Prerequisites & recommended understanding
AWS Account and Permissions
- Active AWS Account with proper billing
- When investigating EC2 Autoscaling with the AWS Cost and Usage Report, include these attributes: Resource IDs, hourly time granularity, UsageType, Operation, Cost Allocation Tags, Availability Zone, Linked Account, Service, and Pricing Options. These attributes provide the necessary granularity and context for analyzing autoscaling behavior and associated costs, identifying cost-effective zones, and segregating costs per account. Review the data dictionary included in the appendix for more details.

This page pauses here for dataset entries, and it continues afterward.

/-! ## `modPwr` -/

@[simp] theorem State.pending_modPwr (f : Power → Power) : (s.modPwr f).pending = s.pending := rfl
@[simp] theorem State.grade_modPwr (f : Power → Power) : (s.modPwr f).grade = s.grade := rfl
@[simp] theorem State.stepping_modPwr (f : Power → Power) : (s.modPwr f).stepping = s.stepping := rfl
@[simp] theorem State.free_modPwr (f : Power → Power) : (s.modPwr f).free = s.free := rfl
@[simp] theorem State.regs_modPwr (f : Power → Power) : (s.modPwr f).regs = s.regs := rfl
@[simp] theorem State.held_modPwr (f : Power → Power) : (s.modPwr f).held = s.held := rfl
@[simp] theorem State.latches_modPwr (f : Power → Power) : (s.modPwr f).latches = s.latches := rfl
@[simp] theorem State.fab_modPwr (f : Power → Power) : (s.modPwr f).fab = s.fab := rfl
@[simp] theorem State.parts_modPwr (f : Power → Power) : (s.modPwr f).parts = s.parts := rfl
@[simp] theorem State.dram_modPwr (f : Power → Power) : (s.modPwr f).dram = s.dram := rfl
@[simp] theorem State.host_modPwr (f : Power → Power) : (s.modPwr f).host = s.host := rfl
@[simp] theorem State.trace_modPwr (f : Power → Power) : (s.modPwr f).trace = s.trace := rfl
@[simp] theorem State.noc_modPwr (f : Power → Power) : (s.modPwr f).noc = s.noc := rfl
@[simp] theorem State.time_modPwr (f : Power → Power) : (s.modPwr f).time = s.time := rfl
@[simp] theorem State.wl_modPwr (f : Power → Power) : (s.modPwr f).wl = s.wl := rfl
@[simp] theorem State.pins_modPwr (f : Power → Power) : (s.modPwr f).pins = s.pins := rfl
@[simp] theorem State.pwr_modPwr (f : Power → Power) : (s.modPwr f).pwr = f s.pwr := rfl
@[simp] theorem State.sys_modPwr (f : Power → Power) : (s.modPwr f).sys = s.sys := rfl
@[simp] theorem State.svc_modPwr (f : Power → Power) : (s.modPwr f).svc = s.svc := rfl
@[simp] theorem State.out_modPwr (f : Power → Power) : (s.modPwr f).out = s.out := rfl

/-! ## Registers -/

/-- What a field reads as at power-up does not depend on the registers. -/
@[simp] theorem State.rst_setReg (f g : Fld) (i j v i' j' : Nat) : (s.setReg f i j v).rst g i' j' = s.rst g i' j' := rfl

theorem Fld.key_ne {f g : Fld} {i j i' j' : Nat} (h : f ≠ g ∨ i ≠ i' ∨ j ≠ j') : f.key i j ≠ g.key i' j' := by
  intro e
  simp only [Fld.key, List.cons.injEq, and_true] at e
  have hf : f = g := by
    have := congrArg Fld.ofNat e.1
    simpa [Fld.ofNat_ctorIdx] using this
  rcases h with h | h | h
  · exact h hf
  · exact h e.2.1
  · exact h e.2.2

/-- A field that is set reads as the value, truncated to its width. -/
@[simp] theorem State.reg_setReg_self (f : Fld) (i j v : Nat) : (s.setReg f i j v).reg f i j = v % 2 ^ f.width := by
  simp only [State.reg, State.setReg]
  rw [Tab.get_put_self]
  split
  · next h => exact h.symm
  · rfl

/-- Every other field, or another instance, reads as before. -/
theorem State.reg_setReg_other {f g : Fld} {i j i' j' : Nat} (v : Nat) (h : f ≠ g ∨ i ≠ i' ∨ j ≠ j') :
    (s.setReg f i j v).reg g i' j' = s.reg g i' j' := by
  simp only [State.reg, State.setReg]
  rw [Tab.get_put_other (Fld.key_ne h)]
  rfl

theorem State.reg_setReg (f g : Fld) (i j v i' j' : Nat) :
    (s.setReg f i j v).reg g i' j' = if f = g ∧ i = i' ∧ j = j' then v % 2 ^ f.width else s.reg g i' j' := by
  by_cases h : f = g ∧ i = i' ∧ j = j'
  · obtain ⟨rfl, rfl, rfl⟩ := h; simp
  · rw [if_neg h, State.reg_setReg_other]
    by_contra c; push Not at c; exact h c

/-- A field of another kind reads as before. -/
@[simp] theorem State.reg_setReg_fld {f g : Fld} (h : f ≠ g) (i j v i' j' : Nat) :
    (s.setReg f i j v).reg g i' j' = s.reg g i' j' := s.reg_setReg_other v (.inl h)

@[simp] theorem State.reg_setFlag_self (f : Fld) (i j : Nat) (b : Bool) :
    (s.setFlag f i j b).reg f i j = b2n b % 2 ^ f.width := s.reg_setReg_self f i j _

@[simp] theorem State.reg_setFlag_fld {f g : Fld} (h : f ≠ g) (i j : Nat) (b : Bool) (i' j' : Nat) :
    (s.setFlag f i j b).reg g i' j' = s.reg g i' j' := s.reg_setReg_fld h i j _ i' j'

@[simp] theorem State.reg_bump_self (f : Fld) (i j n : Nat) :
    (s.bump f i j n).reg f i j = min (2 ^ f.width - 1) (s.reg f i j + n) := by
  rw [State.bump, State.reg_setReg_self, Nat.mod_eq_of_lt]
  have := Nat.two_pow_pos f.width
  omega

@[simp] theorem State.reg_bump_fld {f g : Fld} (h : f ≠ g) (i j n i' j' : Nat) :
    (s.bump f i j n).reg g i' j' = s.reg g i' j' := s.reg_setReg_fld h i j _ i' j'

/-! ## Partitions, queues and mailboxes -/

@[simp] theorem State.part_modPart_self (p : Nat) (g : Part → Part) : (s.modPart p g).part p = g (s.part p) := by
  simp only [State.part, State.modPart, Tab.get_put_self]

theorem State.part_modPart_other {p q : Nat} (g : Part → Part) (h : q ≠ p) : (s.modPart p g).part q = s.part q := by
  simp only [State.part, State.modPart]
  exact Tab.get_put_other (by simpa using Ne.symm h)

@[simp] theorem State.queue_modQueue_self (q : Nat) (g : Queue → Queue) : (s.modQueue q g).queue q = g (s.queue q) := by
  simp only [State.queue, State.modQueue, Tab.get_put_self]

theorem State.queue_modQueue_other {p q : Nat} (g : Queue → Queue) (h : q ≠ p) : (s.modQueue p g).queue q = s.queue q := by
  simp only [State.queue, State.modQueue]
  exact Tab.get_put_other (by simpa using Ne.symm h)

@[simp] theorem State.box_modBox_self (n m : Nat) (g : Mailbox → Mailbox) : (s.modBox n m g).box n m = g (s.box n m) := by
  simp only [State.box, State.modBox, Tab.get_put_self]

/-! ## Host memory -/

/-- The bytes the module writes to host memory read back as written. -/
theorem State.getRun_hostWrite (port addr : Nat) (bs : Bytes) :
    Tab.getRun none (s.hostWrite port addr bs).host.mem [port] addr bs.length = bs.map some := by
  have h := Tab.getRun_putRun (d := (none : Option Byte)) (pre := [port]) (vs := bs.map some) (i := addr) (t := s.host.mem)
  simpa [State.hostWrite] using h

end Sys2Proof.Machine
end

- AWS Support activation for assistance and issue resolution
IAM roles and policies
- Implement least-privilege IAM roles and policies
- Rotate access keys and minimize root account usage
Infrastructure setup
- VPC Configuration – Secure VPC with public and private subnets
- Key Pair – Utilize and manage secure key pairs
EC2 configuration
- AMI Selection – Use up-to-date AMIs and customized AMIs for specific needs
- Instance Type – Choose types aligning with the workload and explore cost-effective options like Spot or Reserved Instances
- Storage – Optimize EBS volumes, schedule snapshots for backups
Monitoring and metrics
- CloudWatch Metrics & Alarms – Set up for EC2 monitoring, log management, and critical alerts
Load balancing
- Elastic Load Balancer – Implement ALB or NLB as needed, with SSL/TLS termination for security
Autoscaling configuration
- Launch Templates – Use for advanced setups
- Auto Scaling Group – Set health checks, mixed instance types, and purchase options
- Scaling Policies – Implement target-tracking policies and consider scheduled scaling.
Cost management
- Budgets and Alerts – Monitor costs with AWS Budgets set notifications for overspends.
Testing
- Conduct load and auto-scaling responsiveness tests under various conditions
Please refer to the Appendix/External Resources section for detailed guidelines and additional resources.
Who needs to be involved
Involvement from the following FinOps Personas is vital to the success of EC2 Autoscaling. Below is a summary of the functional activities required from each persona, outlined using the DACI responsibility model.
- The FinOps Practitioner will analyze cost data and validate the effectiveness of the optimization strategies as a Driver.
- The Cloud Architect will design and implement the Autoscaling configurations as a Driver.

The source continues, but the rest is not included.